Your instructions:
The required output is the line containing "t.power.clock = p.clock ∧" followed by every later line through the end of the data, all reproduced exactly.

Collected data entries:

○ ○ ○ ○ ○ ○ ○

-- ==== Sys2Proof/Safety.lean ====
section
/-! DEFINITION. What the statements about runs say: the state a started host command acts in, the outputs that are launches,
what no command may change, and the canonical form of every memory. -/

namespace Sys2Proof.Machine

/-- The state in which a host command that starts on the host link acts: it stands among its ring's outstanding commands, and
where Table 12-5 lists it an ACTIVE module has copied it to the partner (R299, R343). -/
def State.started (s : State) (op : Nat) (h : Hdr) : State :=
  if copiedOpcode op then (s.markStarted h).sendRec (.command op h.tag (s.markStarted h).reqs.nextId) 64
  else s.markStarted h

/-- An output that launches an action: an Action Frame, or a launch line driven to its active level (R230, R234). -/
def Output.isLaunch : Output → Bool
  | .frame _ => true
  | .line _ level _ => level
  | _ => false

/-- The launches that have left the module, oldest first. -/
def State.launches (s : State) : List Output := s.out.filter Output.isLaunch

/-- The module may not launch: HOLD_n is or was low and its gates have not reopened, or its role is SHADOW or DETACHED
(R236, R238, Table 12-1). -/
def State.mayNotLaunch (s : State) : Prop := s.mls.hold = true ∨ s.escort.role = 3 ∨ s.escort.role = 4

/-- No fuse that R304 leaves unchanged differs, and no set bit of ANTI_ROLLBACK is clear again (R304). -/
def Fuses.keptBy (f g : Fuses) : Prop :=
  g.rootKeyHash = f.rootKeyHash ∧ g.debugPolicy = f.debugPolicy ∧ g.lifecycle = f.lifecycle ∧
    g.identitySeed = f.identitySeed ∧ g.antiRollback.length = f.antiRollback.length ∧
    ∀ i, f.antiRollback.getD i 0 ≤ g.antiRollback.getD i 0

/-- A table whose numbers rise, as every operation on tables keeps it. -/
def Map.rises {α : Type} (m : Map α) : Prop := (m.map (·.1)).Pairwise (· < ·)

/-- Every memory of the module is in its canonical form. -/
def State.memOk (s : State) : Prop := ∀ p ∈ s.mem.mem, Memory.wf p.2 = true

end Sys2Proof.Machine
end

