/-- A started SET_POWER_LIMITS with its fields 0 or in range sets the host's limits, reports the effective ones once
and replies with them; an out-of-range one is refused with BAD_PARAM. A PLDM effecter in range sets the rack's limit,
and one out of range is rejected with no effect. The effective cap is the least of those that are set, and rung 1 caps
it at 2,400 W. A started PREPARE_REMOVAL is ACCEPTED and begins the leaving sequence on a module with no healthy
escort under FORCE, swaps first on a paired ACTIVE module, and is refused without FORCE; OP ABORT ends the sequence
and answers both commands. A lever that opens raises LATCH_OPEN and begins the sequence; a lever that closes again
ends it as ABORT does, or starts the module anew once REMOVE lit. The covered copy fences, the ramp-down at standby
lights REMOVE, replies and turns the rails off. A rung sets and clears once its condition has lasted its time; rungs 2
and 4 begin the leaving sequence for a hold. A junction above 120 °C turns the rails off until the next power-on reset
and leaves an entry in standby NOR. Readings and choices of the model beside the rules: logs 96 and 97. -/
def Obligations.PowerCommands : Prop :=
  (∀ (h : Hdr) (cap up down : Nat) (s : State), startable 0x0901 h s = true →
    let b := s.started 0x0901 h
    let c := cmdRef 0x0901 h s
    let ok := (cap = 0 ∨ 1000 ≤ cap ∧ cap ≤ 3200) ∧ (up = 0 ∨ 1 ≤ up ∧ up ≤ 1000) ∧ (down = 0 ∨ 1 ≤ down ∧ down ≤ 1000)
    let t : State := { b with power := { b.power with hostCap := cap, hostUp := up, hostDown := down } }
    (ok → t.limitsWord = b.limitsWord → exec (.setPowerLimits h cap up down) s =
      .next ((t.event 0 0x0906 0 t.limitsWord).reply c Status.done t.limitsWord 0)) ∧
    (ok → t.limitsWord ≠ b.limitsWord → exec (.setPowerLimits h cap up down) s =
      .next (((t.pwrRaise 0x40).event 0 0x0906 0 t.limitsWord).reply c Status.done t.limitsWord 0)) ∧
    (¬ ok → exec (.setPowerLimits h cap up down) s = .next (b.reply c Status.badParam 0 0))) ∧
  (∀ (v : Nat) (s : State),
    (v = 0 ∨ 1000 ≤ v ∧ v ≤ 3200 → ∃ t, exec (.pldmEffecterSet 1 v) s = .next t ∧
      (t.power.rackCap, t.power.rackUp, t.power.rackDown, t.mls) = (v, s.power.rackUp, s.power.rackDown, s.mls)) ∧
    (v ≤ 1000 → ∃ t, exec (.pldmEffecterSet 2 v) s = .next t ∧
      (t.power.rackCap, t.power.rackUp, t.power.rackDown, t.mls) = (s.power.rackCap, v, s.power.rackDown, s.mls)) ∧
    (v ≤ 1000 → ∃ t, exec (.pldmEffecterSet 3 v) s = .next t ∧
      (t.power.rackCap, t.power.rackUp, t.power.rackDown, t.mls) = (s.power.rackCap, s.power.rackUp, v, s.mls)) ∧
    (3200 < v → ∀ k, exec (.pldmEffecterSet k v) s = .next (s.emit (.pldm false)))) ∧
  (∀ s : State, s.effectiveCap ≤ 3200 ∧ (s.power.hostCap ≠ 0 → s.effectiveCap ≤ s.power.hostCap) ∧
    (s.power.rackCap ≠ 0 → s.effectiveCap ≤ s.power.rackCap) ∧ (1 ∈ s.power.rungs → s.effectiveCap ≤ 2400) ∧
    (∀ r, s.power.slot = some r → r.2.2.1 ≠ 0 → s.effectiveCap ≤ r.2.2.1)) ∧
  (∀ (h : Hdr) (force : Bool) (s : State), startable 0x0902 h s = true → s.power.leaving = none →
    let b := s.started 0x0902 h
    let c := cmdRef 0x0902 h s
    (s.escort.role = 1 → s.escort.health = 1 → s.escort.job = none → s.escort.epoch ≠ epochMax →
      let t := b.accept c 0 0
      exec (.prepareRemoval h force) s = .next { t with escort := { t.escort with job := some (.swap c true) } }) ∧
    (s.escort.role ≤ 1 → (s.escort.role = 1 → s.escort.health ≠ 1) → force = false →
      exec (.prepareRemoval h force) s = .next (b.reply c Status.notPermitted 0 0)) ∧
    ((s.escort.role = 1 → s.escort.health ≠ 1) → force = true →
      exec (.prepareRemoval h force) s = .next ((b.accept c 0 0).startLeaving true (some c)))) ∧
  (∀ (h : Hdr) (l : Leaving) (s : State), startable 0x0902 h s = true → s.power.leaving = some l →
    let b := s.started 0x0902 h
    let c := cmdRef 0x0902 h s
    (l.removal = true → l.ready = false → ∀ w, l.ref = some w → s.power.rungs = [] →
      exec (.prepareRemovalAbort h) s =
        .next (((b.endLeaving l).reply w Status.cancelled 0 0).reply c Status.done 0 0)) ∧
    (l.ready = true → exec (.prepareRemovalAbort h) s = .next (b.reply c Status.notPermitted 0 0))) ∧
  (∀ s : State, s.power.latchOpen = false → s.power.railsOn = true → s.power.leaving = none → s.escort.job = none →
    exec .pullNotice s = .next (s.latchOpened.startLeaving true none)) ∧
  (∀ (s : State) (l : Leaving), s.power.latchOpen = true → s.power.mated = true → s.power.leaving = some l →
    let t : State := { s with power := { s.power with latchOpen := false } }
    (l.ready = true → exec .latchClose s = .next { t with power := { t.power with leaving := none, state := 0 } }) ∧
    (l.ready = false → l.removal = true → exec .latchClose s = .next (t.abortLeaving l))) ∧
  (∀ (s : State) (l : Leaving), s.power.leaving = some l →
    (l.fenced = false → s.leavingCovered = true → exec .leavingCopyCovered s = .next (s.leavingFence l)) ∧
    (l.fenced = false → s.leavingCovered = false → exec .leavingCopyCovered s = .next s) ∧
    (l.removal = true → l.fenced = true → l.ready = false → s.power.watts ≤ 50 → ∃ t, exec .removalReady s = .next t ∧
      t.power.railsOn = false ∧ t.power.leaving = some { l with ready := true, ref := none } ∧
      t.persist = s.persist ∧ t.mls.uptime = s.mls.uptime ∧
      bitOf t.power.events 0 = true)) ∧
  (∀ (s : State) (since : Nat), s.power.railsOn = true → s.power.rungs = [] →
    (s.power.trigger = [(1, since)] → since + giga ≤ s.mls.uptime →
      ∃ t, exec (.ladder 1) s = .next t ∧ t.power.rungs = [1] ∧ t.effectiveCap ≤ 2400 ∧
        t.power.leaving = s.power.leaving ∧ t.power.state = s.power.state) ∧
    (s.power.trigger = [(2, since)] → since + 500000000 ≤ s.mls.uptime → s.power.leaving = none → s.escort.job = none →
      ∃ t, exec (.ladder 2) s = .next t ∧ t.power.rungs = [2] ∧ t.power.state = 4 ∧ t.escort.leaving = true ∧
        (t.power.leaving.map fun l => l.removal) = some false) ∧
    (s.power.trigger = [(2, since)] → s.mls.uptime < since + 500000000 → exec (.ladder 2) s = .next s)) ∧
  (∀ (s : State) (since : Nat), s.power.rungs = [1] → s.power.clearing = [(1, since)] →
    (since + 10 * giga ≤ s.mls.uptime → ∃ t, exec (.ladder 1) s = .next t ∧ t.power.rungs = []) ∧
    (s.mls.uptime < since + 10 * giga → exec (.ladder 1) s = .next s)) ∧
  (∀ (inlet outlet junction : Int) (flow : Nat) (s : State),
    (1200 < junction → s.power.tripped = false → s.power.railsOn = true →
      ∃ t, exec (.thermalSample inlet outlet junction flow) s = .next t ∧ t.power.railsOn = false ∧
        t.power.tripped = true ∧ t.power.junction = junction ∧ t.persist.standbyNor = s.persist.standbyNor ++
          [(0x21, leBytes 1 5 ++ leBytes 1 1 ++ leBytes 2 (twos 16 junction) ++ leBytes 2 (twos 16 inlet) ++
            leBytes 2 flow)]) ∧
    (junction ≤ 1200 → ∃ t, exec (.thermalSample inlet outlet junction flow) s = .next t ∧
      t = { s with power := t.power } ∧ t.power.inlet = inlet ∧ t.power.outlet = outlet ∧
      t.power.junction = junction ∧ t.power.flow = flow ∧ t.power.rungs = s.power.rungs ∧
      t.power.railsOn = s.power.railsOn))

/-- The presence contact that mates has both records read; one that breaks turns the rails off. A record is read anew
every second while none is valid, and the breakout record at each change of its pin. Rails come up when every
condition of the start holds, the bulk's measured voltage within 2 V of the input's among them, and do not where one
of them fails. Falling below 40.0 V, and passing 58.0 V, resets the whole module, with the records in flash and the
fuses as before; rising past 42.0 V, and falling below 57.0 V, releases it. A dip lowers F to at most 128, the slot of
the change keeping the F it began with, and raises the escort engine's priority, and its end writes one log entry and
one event with the lowest voltage and its length. A sample above the cap or the ramp's allowance lowers the clock by
one step, and F once the clock is at its lowest; a sample below both restores F first, then the clock; a dip's current
hold lowers the clock alone. Readings and choices of the model beside the rules: logs 95 and 97. -/
def Obligations.PowerEvents : Prop :=
  (∀ (slot breakout : IdRecord) (s : State), s.power.mated = false → exec (.presenceMate slot breakout) s =
    .next ((({ s with power := { s.power with mated := true } } : State).readSlot slot).readBreakout breakout)) ∧
  (∀ s : State, s.power.mated = true → ∃ t, exec .presenceBreak s = .next t ∧ t.power.railsOn = false ∧
    t.power.mated = false ∧ t.power.slot = none ∧ t.power.state = 0 ∧ t.persist = s.persist ∧ t.fuses = s.fuses ∧
    t.ctxs.ctx = [] ∧ t.mls.ledger = []) ∧
  (∀ (slot : IdRecord) (s : State), s.power.mated = true → s.power.slot = none →
    (s.power.slotRead + giga ≤ s.mls.uptime → exec (.slotRecordRetry slot) s = .next (s.readSlot slot)) ∧
    (s.mls.uptime < s.power.slotRead + giga → exec (.slotRecordRetry slot) s = .next s)) ∧
  (∀ (slot : IdRecord) (s : State),
    let t := s.readSlot slot
    t.power.slot = parseSlot slot ∧ (t.power.slotInvalid = true ↔ parseSlot slot = none) ∧ t.power.slotRead = s.mls.uptime) ∧
  (∀ (r : IdRecord) (s : State), exec (.breakout r) s = .next (s.readBreakout r)) ∧
  (∀ (s : State) (since : Nat),
    let p := s.power
    (p.railsOn = false → p.tripped = false → p.overVoltage = false → p.released = true → p.mated = true →
      p.volts ≤ p.bulk + 2000 → 46500 ≤ p.volts → p.slot ≠ none → p.flowSince = some since →
      since + giga ≤ s.mls.uptime → p.state ≠ 5 →
      exec .startRailsEnable s = .next { s with power := { p with
        railsOn := true, state := 0, allowance := 0, window := s.mls.uptime } }) ∧
    ((p.slot = none ∨ p.volts < 46500 ∨ p.bulk + 2000 < p.volts ∨ p.flowSince = none ∨ p.mated = false ∨
        p.released = false ∨ p.overVoltage = true ∨ p.tripped = true) →
      exec .startRailsEnable s = .next s)) ∧
  (∀ s : State, ∃ t, exec .resetAssert s = .next t ∧ t.power.released = false ∧ t.power.railsOn = false ∧
    t.persist = s.persist ∧ t.fuses = s.fuses ∧ t.ctxs = Contexts.reset s.persist ∧ t.reqs = Requests.reset ∧
    t.power.mated = s.power.mated) ∧
  (∀ s : State, ∃ t, exec .overVoltageSet s = .next t ∧ t.power.released = false ∧ t.power.overVoltage = true ∧
    t.power.railsOn = false ∧ t.persist = s.persist ∧ t.fuses = s.fuses ∧ t.reqs = Requests.reset) ∧
  (∀ s : State, (s.power.overVoltage = false → exec .resetRelease s =
      .next { s with power := { s.power with released := true } }) ∧
    (s.power.overVoltage = true → exec .resetRelease s = .next s ∧
      exec .overVoltageClear s = .next { s with power := { s.power with overVoltage := false, released := true } })) ∧
  (∀ (mv : Nat) (s : State), s.power.dip = false → s.power.released = true → mv ≤ 45000 →
    let p := { s.power with
      dip := true, dipSince := s.mls.uptime, dipMin := mv, volts := mv, fireBudget := min 128 s.power.fireBudget }
    let t : State := { s with
      mem := { s.mem with escortBoost := true }
      power := if p.fireBudget = s.power.fireBudget then p else { p with budgetWas := (s.slotNow, s.budget) } }
    exec (.supplyDip mv) s = .next (t.pwrRaise 2)) ∧
  (∀ (mv : Nat) (s : State), s.power.dip = true →
    let us := min ((s.mls.uptime - s.power.dipSince) / 1000) (2 ^ 32 - 1)
    let t : State := { s with mem := { s.mem with escortBoost := false }, power := { s.power with dip := false, volts := mv } }
    (46500 ≤ mv → exec (.dipClear mv) s = .next (((t.logAdd 0x20 255 255 255 true
      (leBytes 2 s.power.dipMin ++ leBytes 4 us ++ leBytes 2 s.power.fireBudget)).pwrRaise 4).event 0 0x0901 0
        (s.power.dipMin + 2 ^ 16 * us))) ∧
    (mv < 46500 → exec (.dipClear mv) s = .next s)) ∧
  (∀ (watts current mv bulk : Nat) (s : State), s.power.railsOn = true →
    let p := s.power
    let allowance := if p.window + 1000000 ≤ s.mls.uptime then s.nextAllowance watts else p.allowance
    let limit := min s.effectiveCap allowance
    ∃ t, exec (.powerSample watts current ⟨mv, bulk⟩) s = .next t ∧ t = { s with power := t.power } ∧
      t.power.watts = watts ∧ t.power.current = current ∧ t.power.volts = mv ∧ t.power.bulk = bulk ∧ t.power.allowance = allowance ∧
      (t.power.capped = true ↔ s.effectiveCap ≤ watts) ∧
      (p.dip = false → limit < watts → 0 < p.clock → t.power.clock = p.clock - 1 ∧ t.power.fireBudget = p.fireBudget) ∧
      (p.dip = false → limit < watts → p.clock = 0 → t.power.clock = 0 ∧
        t.power.fireBudget = max 32 (p.fireBudget - 32)) ∧
      (p.dip = false → watts < limit → p.rungs = [] → p.fireBudget < 512 →
        t.power.clock = p.clock ∧ t.power.fireBudget = min 512 (p.fireBudget + 32)) ∧
      (p.dip = false → watts < limit → p.rungs = [] → 512 ≤ p.fireBudget →
        t.power.clock = min 8 (p.clock + 1) ∧ t.power.fireBudget = p.fireBudget) ∧
      (p.dip = true → 7200 < current → t.power.clock = p.clock - 1 ∧ t.power.fireBudget = p.fireBudget))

○ ○ ○ ○ ○ ○ ○

Answer:
        t.power.clock = p.clock ∧ t.power.fireBudget = min 512 (p.fireBudget + 32)) ∧
      (p.dip = false → watts < limit → p.rungs = [] → 512 ≤ p.fireBudget →
        t.power.clock = min 8 (p.clock + 1) ∧ t.power.fireBudget = p.fireBudget) ∧
      (p.dip = true → 7200 < current → t.power.clock = p.clock - 1 ∧ t.power.fireBudget = p.fireBudget))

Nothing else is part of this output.